Some hope for BadRabbit victims

It turns out that the BadRabbit ransomware differs from the rest in that it does not erase shadow copies of victims’ data. Those infected may, therefore, be able to use this imperfection to their advantage and restore previous versions of hostage files. Another potential recovery vector revolves around a buggy encryption key handling routine employed by the Trojan.

OCTOBER 28, 2017

Tweak made to the Xorist ransomware

A brand new version of the Xorist crypto infection switches to using the .error[victim ID] extension for ransomed files. The payment deadline is set to 48 hours. The attacker’s email address is 1ss33ggur@scryptmail.com.

OCTOBER 30, 2017

GlobeImposter fine-tuned

Although the GlobeImposter ransomware family isn’t expanding nearly as fast as it used to, it is still on the go. A new edition is discovered that stains encrypted files with the .apk string.

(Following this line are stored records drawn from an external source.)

-- ==== Sys2Proof/Machine/Dispatch.lean ====
section
/-!
DEFINITION. One arm per command.
-/
namespace Sys2Proof.Machine
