/-! ## Ports, RoCEv2, Ethernet, PTP -/

/-- The events of a port: a VF reset resets the bib bound to the VF and disables its rings; losing VFs, the link or the
reset pin of a port faults every bib bound to it (Table 06.10); a configuration request of a port that answers takes effect (R159), and a read answers the field (Table 06.9); losing the
reference clock of PCIe stops that port alone, that of Ethernet both ports, any other resets the node (R535); a link that
comes up worse than at the last load is recorded (R449). -/
def Obligations.PortEventsComplete : Prop :=
  (∀ (s : State) (t p v b path : Nat), (node s t).coreOn = true → (node s t).vfBib p v = some (b, path) →
      path = ((node s t).bib b).path →
      Goes (.vfFlr t p v) s (([0, 1, 2, 3, 4, 5, 6, 7].foldl (fun d r => d.clearRing (bibWin b path r))
        (((node s t).updPort p fun x => { x with msix := Tab.del x.msix v, d3 := x.d3.filter (· != v) }).bibEvent b
          .resetPf0 none)).pump))
  ∧ (∀ (s : State) (t p v : Nat), (node s t).coreOn = true → (node s t).vfBib p v = none →
      Goes (.vfFlr t p v) s ((node s t).updPort p fun x =>
        { x with msix := Tab.del x.msix v, d3 := x.d3.filter (· != v) }).pump)
  ∧ (∀ (s : State) (t p : Nat), (node s t).coreOn = true →
      Goes (.pf0Flr t p) s ((((node s t).dropPf0 p).updPort p fun x =>
        { x with vfEnable := false, numVfs := 0, msix := [], d3 := [] }).bindingLost p).pump)
  ∧ (∀ (s : State) (t p : Nat), (node s t).coreOn = true →
      Goes (.portBindingLoss t p .vfEnableCleared) s (((node s t).updPort p fun x =>
        { x with vfEnable := false, numVfs := 0 }).bindingLost p).pump
      ∧ Goes (.portBindingLoss t p .linkDown) s (((node s t).updPort p fun x => { x with up := false }).bindingLost p).pump
      ∧ Goes (.portBindingLoss t p .hotReset) s (((node s t).resetPort p).trainPort p).pump)
  ∧ (∀ (s : State) (t p : Nat), (node s t).mgmtOn = true →
      Goes (.perstAssert t p) s (((node s t).resetPort p).updPort p fun x => { x with perst := true }).pump)
  ∧ (∀ (s : State) (t p n : Nat), (node s t).mgmtOn = true → ((node s t).port p).answersAt ≤ (node s t).now →
      (∀ f v, ((node s t).port p).cfgField f = some v →
        Goes (.pcieConfigRequest t p (.read f)) s ((node s t).emit (.readData p (le 4 v))).pump)
      ∧ Goes (.pcieConfigRequest t p (.vfEnable true n)) s ((node s t).updPort p fun x =>
        { x with vfEnable := true, numVfs := min 512 n }).pump
      ∧ (n = 128 ∨ n = 256 ∨ n = 512 →
        Goes (.pcieConfigRequest t p (.maxPayload n)) s ((node s t).updPort p fun x => { x with mps := n }).pump)
      ∧ Goes (.pcieConfigRequest t p (.powerState n false)) s ((node s t).updPort p fun x =>
        { x with d3 := x.d3.filter (· != n) }).pump)
  ∧ (∀ (s : State) (t : Nat), (node s t).mgmtOn = true →
      (∀ p, Goes (.clockLoss t (.pcieRef p)) s ((((node s t).lockPcie p false).updPort
          p fun x => { x with up := false }).bindingLost p).pump)
      ∧ Goes (.clockLoss t .ethRef) s (((((((node s t).setRg .PWR_CLK_ETH 0).setRg .PWR_CLK_TIMEBK 1).setRg .ETH_LINK_UP 0 0).setRg
        .ETH_LINK_UP 0 1).setRg .ETH_LINK_LOCK 0 0).setRg .ETH_LINK_LOCK 0 1).pump
      ∧ Goes (.clockLoss t .sysRef) s ((node s t).nodeReset CAUSE_CLOCK).pump)
  ∧ (∀ (s : State) (t p lanes rate : Nat), (node s t).coreOn = true → (node s t).imageLoaded = true →
      ((node s t).port p).loadRate * ((node s t).port p).loadWidth ≤ rate * lanes →
      Goes (.linkDegraded t p lanes rate) s ((node s t).updPort p fun x =>
        { x with up := decide (lanes > 0), rate := rate, width := lanes, degraded := x.degraded || false }))
  ∧ (∀ (s : State) (t p lanes rate : Nat), (node s t).coreOn = true → (node s t).imageLoaded = true →
      rate * lanes < ((node s t).port p).loadRate * ((node s t).port p).loadWidth →
      ∀ e : Dev, e = (((node s t).updPort p fun x => { x with
        up := decide (lanes > 0), rate := rate, width := lanes, degraded := true }).report SRC_LINK_DEGRADED 6 p none
          (lanes % 256 + rate % 256 * 256) 0) →
      Goes (.linkDegraded t p lanes rate) s { e with reqs := Tab.mapV e.reqs fun _ q =>
        if (e.winDest q.win).outlet == 2 + p then { q with excused := true } else q })

/-- What a fabric-bound bib with a ready queue pair brings: a submission of 64-byte blocks is written block by block to
its service window; a key record replaces the bib's regions (R441, R442); a packet marked CE is answered by one CNP where
none has gone within 50 µs (R440); unacknowledged packets are sent again; an operation that the node does not take is
answered by a NAK (R438); the queue pair that gives up is BINDING_LOST against its bib (R439). -/
def Obligations.FabricEventsComplete : Prop :=
  ∀ (s : State) (t b : Nat), (node s t).coreOn = true → (node s t).fabReady b = true →
    (∀ (imm : Nat) (x : Bytes), subOk imm x = true → imm ≠ 16 → imm ≠ 8 →
      Goes (.roceSubmission t b imm x) s ((chunks 64 (x.length / 64) x).foldl (fun d y => d.submit (.fab b imm) y)
        ((node s t).bump .ETH_RXFRAMES_COUNT 1 ((node s t).bib b).bind.port)))
    ∧ (∀ x : Bytes, Goes (.roceKeyRecord t b x) s (((node s t).updBib b fun y => { y with keys := some x }).bump
        .ETH_RXFRAMES_COUNT 1 ((node s t).bib b).bind.port))
    ∧ (((node s t).bib b).cnpAt = none → Goes (.roceCeReceived t b) s ((((node s t).updBib b fun y =>
        { y with cnpAt := some (node s t).now }).bump .ETH_CNPTX_COUNT 1 ((node s t).bib b).bind.port).ethSend ((node s t).bib b).bind.port (.roceCnp b)))
    ∧ Goes (.roceAckTimeout t b) s ((node s t).emit (.roceRetransmit b))
    ∧ (∀ k, Goes (.roceInvalidRequest t b k) s ((node s t).ethSend ((node s t).bib b).bind.port (.roceNak b)))
    ∧ Goes (.roceRetryExhausted t b) s (((node s t).updBib b fun y => { y with qpReady := false }).report
        SRC_BINDING_LOST 0x51 ((node s t).bib b).bind.port (some b) 0 0).pump

/-- Ethernet and PTP events: a PAUSE frame is counted and discarded (R436); ARP, Neighbor Discovery and ICMP echo are
answered, any other frame dropped, both counted (R437); a CNP is counted (R440); a link change sets the lane groups up and
locked and may move PTP (R443); a synchronisation of the port PTP runs on sets offset, frequency and lock (R444, R445), and
one of another port is only counted; two seconds without one lose the lock; a clock's message enters CONTROL (R448). -/
def Obligations.EthernetAndPtpComplete : Prop :=
  ∀ (s : State) (t : Nat), (node s t).coreOn = true →
    (∀ p, Goes (.pauseReceived t p) s ((node s t).bump .ETH_PAUSE_COUNT 1 p))
    ∧ (∀ p, Goes (.neighborFrame t p .other) s ((node s t).bump .ETH_DROPS_COUNT 1 p)
        ∧ Goes (.neighborFrame t p .arp) s (((node s t).bump .ETH_RXFRAMES_COUNT 1 p).ethSend p (.neighborReply p .arp)))
    ∧ (∀ p, Goes (.cnpReceived t p) s (((node s t).bump .ETH_RXFRAMES_COUNT 1 p).bump .ETH_CNPRX_COUNT 1 p))
    ∧ (∀ p up lock, Goes (.ethLinkChange t p up lock) s
        ((((node s t).setRg .ETH_LINK_UP up p).setRg .ETH_LINK_LOCK lock p).setRg .PTP_STAT_PORT
          (((node s t).setRg .ETH_LINK_UP up p).setRg .ETH_LINK_LOCK lock p).ptpPort))
    ∧ (∀ p off f, p = (node s t).ptpPort → (node s t).ptpSync ≠ none → 1000 < Int.natAbs off →
        Goes (.ptpMessage t p off f) s
          (({ ((((node s t).bump .ETH_RXFRAMES_COUNT 1 p).setRg .PTP_OFFSET_NS (unsigned 32 off)).setRg .PTP_FREQ_PPB
            (unsigned 32 (max (-100000) (min 100000 f)))) with ptpSync := some (node s t).now, ptpCount := 0 } : Dev).noteMaster.setRg
              .PTP_STAT_MASTER 0 |>.setRg .PTP_STAT_PORT p |>.unlock))
    ∧ (∀ p off f, p ≠ (node s t).ptpPort → Goes (.ptpMessage t p off f) s ((node s t).bump .ETH_RXFRAMES_COUNT 1 p))
    ∧ (∀ u, (node s t).ptpSync = some u → u + 2000000000 ≤ (node s t).now → (node s t).rg .PTP_CFG_MASTER = 0 →
        Goes (.ptpSyncTimeout t) s { (node s t).unlock with ptpCount := 0 })
    ∧ ((node s t).rg .ETH_LINK_UP (node s t).ptpPort ≠ 0 → Goes (.ptpSendInterval t) s ((node s t).pushCtl (node s t).ptpPort
        (((node s t).outlet (node s t).ptpPort).counted 114 1) [.ptp (node s t).ptpPort ((node s t).rg .PTP_STAT_MASTER = 1)]))

/-! ## Traffic -/

/-- Pacers, gates and outlets: at a period a Pacer's tokens rise by its rate and stop at its depth, a CONTROL Pacer's at
16,384 bytes (R452, R448); the gate list in force shows its entry (R455); an outlet that is free commits CONTROL's head
before any other (R456), and where nothing waits only brings its promotion bucket up to date (R457); an OPEN head older
than PROMO_AGE becomes urgent (R457). -/
def Obligations.TrafficEventsComplete : Prop :=
  ∀ (s : State) (t : Nat), (node s t).coreOn = true →
    (∀ (k : Nat) (p : Pacer), k < 9220 → Tab.find (node s t).pacers k = some p → p.period ≠ 0 → (node s t).now % p.period = 0 →
      p.refilled < (node s t).now → p.next = none →
      Goes (.pacerRefill t k) s { node s t with pacers := Tab.ins (node s t).pacers k { p.refill with refilled := (node s t).now } })
    ∧ (∀ o, (node s t).now % 1000 = 0 → ((node s t).outlet o).ctlAt < (node s t).now →
      Goes (.pacerRefill t (9220 + o)) s ((node s t).updOutlet o fun x =>
        { x with ctlTokens := min (16384 * 65536) (x.ctlTokens + (refillAmount ((node s t).lineRate o / 100) 1000 ((node s t).outlet o).ctlRem).1)
                 ctlRem := (refillAmount ((node s t).lineRate o / 100) 1000 ((node s t).outlet o).ctlRem).2, ctlAt := (node s t).now }))
    ∧ (∀ o, ((node s t).outlet o).gates ≠ [] → gateCycle ((node s t).outlet o).gates ≠ 0 → ((node s t).outlet o).base ≤ (node s t).now →
      Goes (.gateChange t o) s ((node s t).setRg .TM_GCL_CUR
        (gateAt ((node s t).outlet o).gates (((node s t).now - ((node s t).outlet o).base) % gateCycle ((node s t).outlet o).gates)).1 0 o))
    ∧ (∀ (o : Nat) (f : Frame) (d : Dev), d = (node s t).refillsDue o → 2 ≤ o → o < 4 → (d.port (o - 2)).up = true →
      (d.outlet o).busy0 ≤ d.now → (d.outlet o).ctl = [f] → f.lane = 0 → f.charge * 65536 ≤ (d.outlet o).ctlTokens →
      o < d.outlets.length →
      ∃ e : Dev, Goes (.outletCommit t o 0) s (f.emits.foldl Dev.release e) ∧ (e.outlet o).ctl = [] ∧ e.queues = d.queues
        ∧ (e.outlet o).ctlTokens = (d.outlet o).ctlTokens - f.charge * 65536
        ∧ (e.outlet o).busy0 = d.now + d.txTime o f.len ∧ e.out = d.out)
    ∧ (∀ (o : Nat) (d : Dev), d = (node s t).refillsDue o → o < 4 → (d.outlet o).busy0 ≤ d.now → d.linkUp o 0 = true →
      (d.outlet o).ctl = [] → (d.outlet o).apt = [] → d.queues = [] → o < d.outlets.length →
      Goes (.outletCommit t o 0) s (d.updOutlet o fun x => { x with bucket := d.bucketNow o, bucketAt := d.now }))
    ∧ (∀ (o sub svc : Nat) (f : Frame) (r : List Frame), ((node s t).outlet o).promoAge.getD svc 0 ≠ 0 →
      (node s t).contracted sub svc = false → Tab.find (node s t).queues (queueKey o sub svc) = some (f :: r) →
      ((node s t).outlet o).promoAge.getD svc 0 * 1000 < (node s t).now - f.since →
      Goes (.promotionAge t o sub svc) s { node s t with
        queues := Tab.upd (node s t).queues (queueKey o sub svc) fun _ => { f with urgent := true } :: r })

/-! ## The meet -/

/-- R467: a Relay frame of a live member, at the restart epoch of the receiver, is taken: its acknowledgement counts, and it
is delivered in order as its kind's chapter says. -/
def Obligations.RelayFramesAreTaken : Prop :=
  ∀ (c : Instr) (s : State) (t kind : Nat) (h : RHdr) (b : Bytes), relayFrame c = some (t, kind, h, b) → FrameOk (node s t) h →
    Goes c s ((node s t).relayTake kind h b).intrTick.pump

/-- R467: a frame that is not whole, or that names a slot outside the meet, is discarded and counted in RLY_BADFRAME; one of
an older restart epoch is counted in RLY_STALE and refused with ST_STALE_EPOCH; a member's own frame is discarded. -/
def Obligations.RelayFramesAreChecked : Prop :=
  (∀ (s : State) (t : Nat) (raw : Bytes), (node s t).coreOn = true → (node s t).mt.on = true →
      Goes (.relayBadFrame t raw) s ((node s t).bump .RLY_BADFRAME_COUNT).pump)
  ∧ (∀ (c : Instr) (s : State) (t kind : Nat) (h : RHdr) (b : Bytes), relayFrame c = some (t, kind, h, b) →
      (node s t).coreOn = true → (node s t).mt.on = true →
      (Tab.has (node s t).mt.members h.src = false → Goes c s ((node s t).bump .RLY_BADFRAME_COUNT).intrTick.pump)
      ∧ (Tab.has (node s t).mt.members h.src = true → h.src ≠ (node s t).mt.slot → stale 32 h.restart (node s t).mt.restart = true →
          kind ≠ K_JOIN → kind ≠ K_RESTART →
          Goes c s (((node s t).bump .RLY_STALE_COUNT).refuseFrame h.src kind ST_STALE_EPOCH b).intrTick.pump))

/-- R470: a frame that stands unacknowledged for the retransmission time is sent again with RETX, its number and body as
they were, and counted: three times at most, an UPDATE until it is answered. -/
def Obligations.UnacknowledgedFramesAreSentAgain : Prop :=
  ∀ (s : State) (t dst seq : Nat) (u : Unacked), (node s t).coreOn = true →
    ((node s t).peer dst).unacked.find? (fun u => u.seq == seq) = some u → u.sentAt + (node s t).mt.retx * 1000 ≤ (node s t).now →
    u.tries < 3 ∨ u.kind = K_UPDATE →
    Goes (.relayRetransmit t dst seq) s ((((node s t).setPeer dst { (node s t).peer dst with
        unacked := ((node s t).peer dst).unacked.map fun x =>
          if x.seq = seq then { x with sentAt := (node s t).now, tries := x.tries + 1 } else x }).bump
      .RLY_RETX_COUNT).relayFrame dst u.kind seq true u.more u.body).pump
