/-! ## updPort -/

@[simp] theorem Dev.updPort_now (k : Nat) (f : Port → Port) : (d.updPort k f).now = d.now := rfl
@[simp] theorem Dev.updPort_regs (k : Nat) (f : Port → Port) : (d.updPort k f).regs = d.regs := rfl
@[simp] theorem Dev.updPort_fuses (k : Nat) (f : Port → Port) : (d.updPort k f).fuses = d.fuses := rfl
@[simp] theorem Dev.updPort_rom (k : Nat) (f : Port → Port) : (d.updPort k f).rom = d.rom := rfl
@[simp] theorem Dev.updPort_nor (k : Nat) (f : Port → Port) : (d.updPort k f).nor = d.nor := rfl
@[simp] theorem Dev.updPort_fresh (k : Nat) (f : Port → Port) : (d.updPort k f).fresh = d.fresh := rfl
@[simp] theorem Dev.updPort_jtagHold (k : Nat) (f : Port → Port) : (d.updPort k f).jtagHold = d.jtagHold := rfl
@[simp] theorem Dev.updPort_relAt (k : Nat) (f : Port → Port) : (d.updPort k f).relAt = d.relAt := rfl
@[simp] theorem Dev.updPort_thermTrip (k : Nat) (f : Port → Port) : (d.updPort k f).thermTrip = d.thermTrip := rfl
@[simp] theorem Dev.updPort_straps (k : Nat) (f : Port → Port) : (d.updPort k f).straps = d.straps := rfl
@[simp] theorem Dev.updPort_contracts (k : Nat) (f : Port → Port) : (d.updPort k f).contracts = d.contracts := rfl
@[simp] theorem Dev.updPort_bibs (k : Nat) (f : Port → Port) : (d.updPort k f).bibs = d.bibs := rfl
@[simp] theorem Dev.updPort_wins (k : Nat) (f : Port → Port) : (d.updPort k f).wins = d.wins := rfl
@[simp] theorem Dev.updPort_rings (k : Nat) (f : Port → Port) : (d.updPort k f).rings = d.rings := rfl
@[simp] theorem Dev.updPort_reqs (k : Nat) (f : Port → Port) : (d.updPort k f).reqs = d.reqs := rfl
@[simp] theorem Dev.updPort_dmas (k : Nat) (f : Port → Port) : (d.updPort k f).dmas = d.dmas := rfl
@[simp] theorem Dev.updPort_bufs (k : Nat) (f : Port → Port) : (d.updPort k f).bufs = d.bufs := rfl
@[simp] theorem Dev.updPort_recs (k : Nat) (f : Port → Port) : (d.updPort k f).recs = d.recs := rfl
@[simp] theorem Dev.updPort_fenced (k : Nat) (f : Port → Port) : (d.updPort k f).fenced = d.fenced := rfl
@[simp] theorem Dev.updPort_notifiedAt (k : Nat) (f : Port → Port) : (d.updPort k f).notifiedAt = d.notifiedAt := rfl
@[simp] theorem Dev.updPort_notifyHeld (k : Nat) (f : Port → Port) : (d.updPort k f).notifyHeld = d.notifyHeld := rfl
@[simp] theorem Dev.updPort_outlets (k : Nat) (f : Port → Port) : (d.updPort k f).outlets = d.outlets := rfl
@[simp] theorem Dev.updPort_queues (k : Nat) (f : Port → Port) : (d.updPort k f).queues = d.queues := rfl
@[simp] theorem Dev.updPort_pacers (k : Nat) (f : Port → Port) : (d.updPort k f).pacers = d.pacers := rfl
@[simp] theorem Dev.updPort_ptpCount (k : Nat) (f : Port → Port) : (d.updPort k f).ptpCount = d.ptpCount := rfl
@[simp] theorem Dev.updPort_ptpSync (k : Nat) (f : Port → Port) : (d.updPort k f).ptpSync = d.ptpSync := rfl
@[simp] theorem Dev.updPort_fl (k : Nat) (f : Port → Port) : (d.updPort k f).fl = d.fl := rfl
@[simp] theorem Dev.updPort_parts (k : Nat) (f : Port → Port) : (d.updPort k f).parts = d.parts := rfl
@[simp] theorem Dev.updPort_sliceMap (k : Nat) (f : Port → Port) : (d.updPort k f).sliceMap = d.sliceMap := rfl
@[simp] theorem Dev.updPort_ix (k : Nat) (f : Port → Port) : (d.updPort k f).ix = d.ix := rfl
@[simp] theorem Dev.updPort_em (k : Nat) (f : Port → Port) : (d.updPort k f).em = d.em := rfl
@[simp] theorem Dev.updPort_inf (k : Nat) (f : Port → Port) : (d.updPort k f).inf = d.inf := rfl
@[simp] theorem Dev.updPort_pl (k : Nat) (f : Port → Port) : (d.updPort k f).pl = d.pl := rfl
@[simp] theorem Dev.updPort_ld (k : Nat) (f : Port → Port) : (d.updPort k f).ld = d.ld := rfl
@[simp] theorem Dev.updPort_sl (k : Nat) (f : Port → Port) : (d.updPort k f).sl = d.sl := rfl
@[simp] theorem Dev.updPort_rcv (k : Nat) (f : Port → Port) : (d.updPort k f).rcv = d.rcv := rfl
@[simp] theorem Dev.updPort_panel (k : Nat) (f : Port → Port) : (d.updPort k f).panel = d.panel := rfl
@[simp] theorem Dev.updPort_costs (k : Nat) (f : Port → Port) : (d.updPort k f).costs = d.costs := rfl
@[simp] theorem Dev.updPort_mt (k : Nat) (f : Port → Port) : (d.updPort k f).mt = d.mt := rfl
@[simp] theorem Dev.updPort_measRun (k : Nat) (f : Port → Port) : (d.updPort k f).measRun = d.measRun := rfl
@[simp] theorem Dev.updPort_measLog (k : Nat) (f : Port → Port) : (d.updPort k f).measLog = d.measLog := rfl
@[simp] theorem Dev.updPort_idKey (k : Nat) (f : Port → Port) : (d.updPort k f).idKey = d.idKey := rfl
@[simp] theorem Dev.updPort_fwDigest (k : Nat) (f : Port → Port) : (d.updPort k f).fwDigest = d.fwDigest := rfl
@[simp] theorem Dev.updPort_quotes (k : Nat) (f : Port → Port) : (d.updPort k f).quotes = d.quotes := rfl
@[simp] theorem Dev.updPort_keyJobs (k : Nat) (f : Port → Port) : (d.updPort k f).keyJobs = d.keyJobs := rfl
@[simp] theorem Dev.updPort_fuseBusy (k : Nat) (f : Port → Port) : (d.updPort k f).fuseBusy = d.fuseBusy := rfl
@[simp] theorem Dev.updPort_jtagInstr (k : Nat) (f : Port → Port) : (d.updPort k f).jtagInstr = d.jtagInstr := rfl
@[simp] theorem Dev.updPort_mctpEid (k : Nat) (f : Port → Port) : (d.updPort k f).mctpEid = d.mctpEid := rfl
@[simp] theorem Dev.updPort_out (k : Nat) (f : Port → Port) : (d.updPort k f).out = d.out := rfl
@[simp] theorem Dev.updPort_draws (k : Nat) (f : Port → Port) : (d.updPort k f).draws = d.draws := rfl
@[simp] theorem Dev.updPort_ids (k : Nat) (f : Port → Port) : (d.updPort k f).ids = d.ids := rfl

Trick or Treat ransomware assumes a new look and feel

A week after the original Trick or Treat ransom Trojan variant went live, a successor started making victims. It uses a modified background for the warning screen and demands a Bitcoin equivalent of $20.

OCTOBER 31, 2017

ONI ransomware hits Japanese enterprises

The ONI strain is quite tricky, as it is part of a well-orchestrated campaign targeting Japanese medium and large companies. It appends the .oni extension to encoded files and drops !!!README!!!.html ransom how-to. Some deeper insight unearthed that the plagued organizations had been contaminated with a remote access tool called Ammyy Admin RAT for months prior to the ransomware onslaught. The ransomware was therefore just a component of the elaborate, persistent compromise.

RansWare sample surfaces

Despite the fact that RansWare is nothing but a garden-variety infection that doesn’t even complete the encryption properly, it demands an unthinkable ransom of 100 Bitcoin (about $740,000). The timeframe for payment is one month.

SUMMARY

Ransomware architects didn’t come up with anything truly groundbreaking in October, which is good news.

However, the rising curve of the extortion economy demonstrates that blackmail infections continue to be the mainstay of the present-day cybercrime. No matter what new techniques the crooks may have up their sleeve, nothing beats data backups when it comes to risk mitigation in a ransomware scenario.

Keep that in mind and stay on the safe side.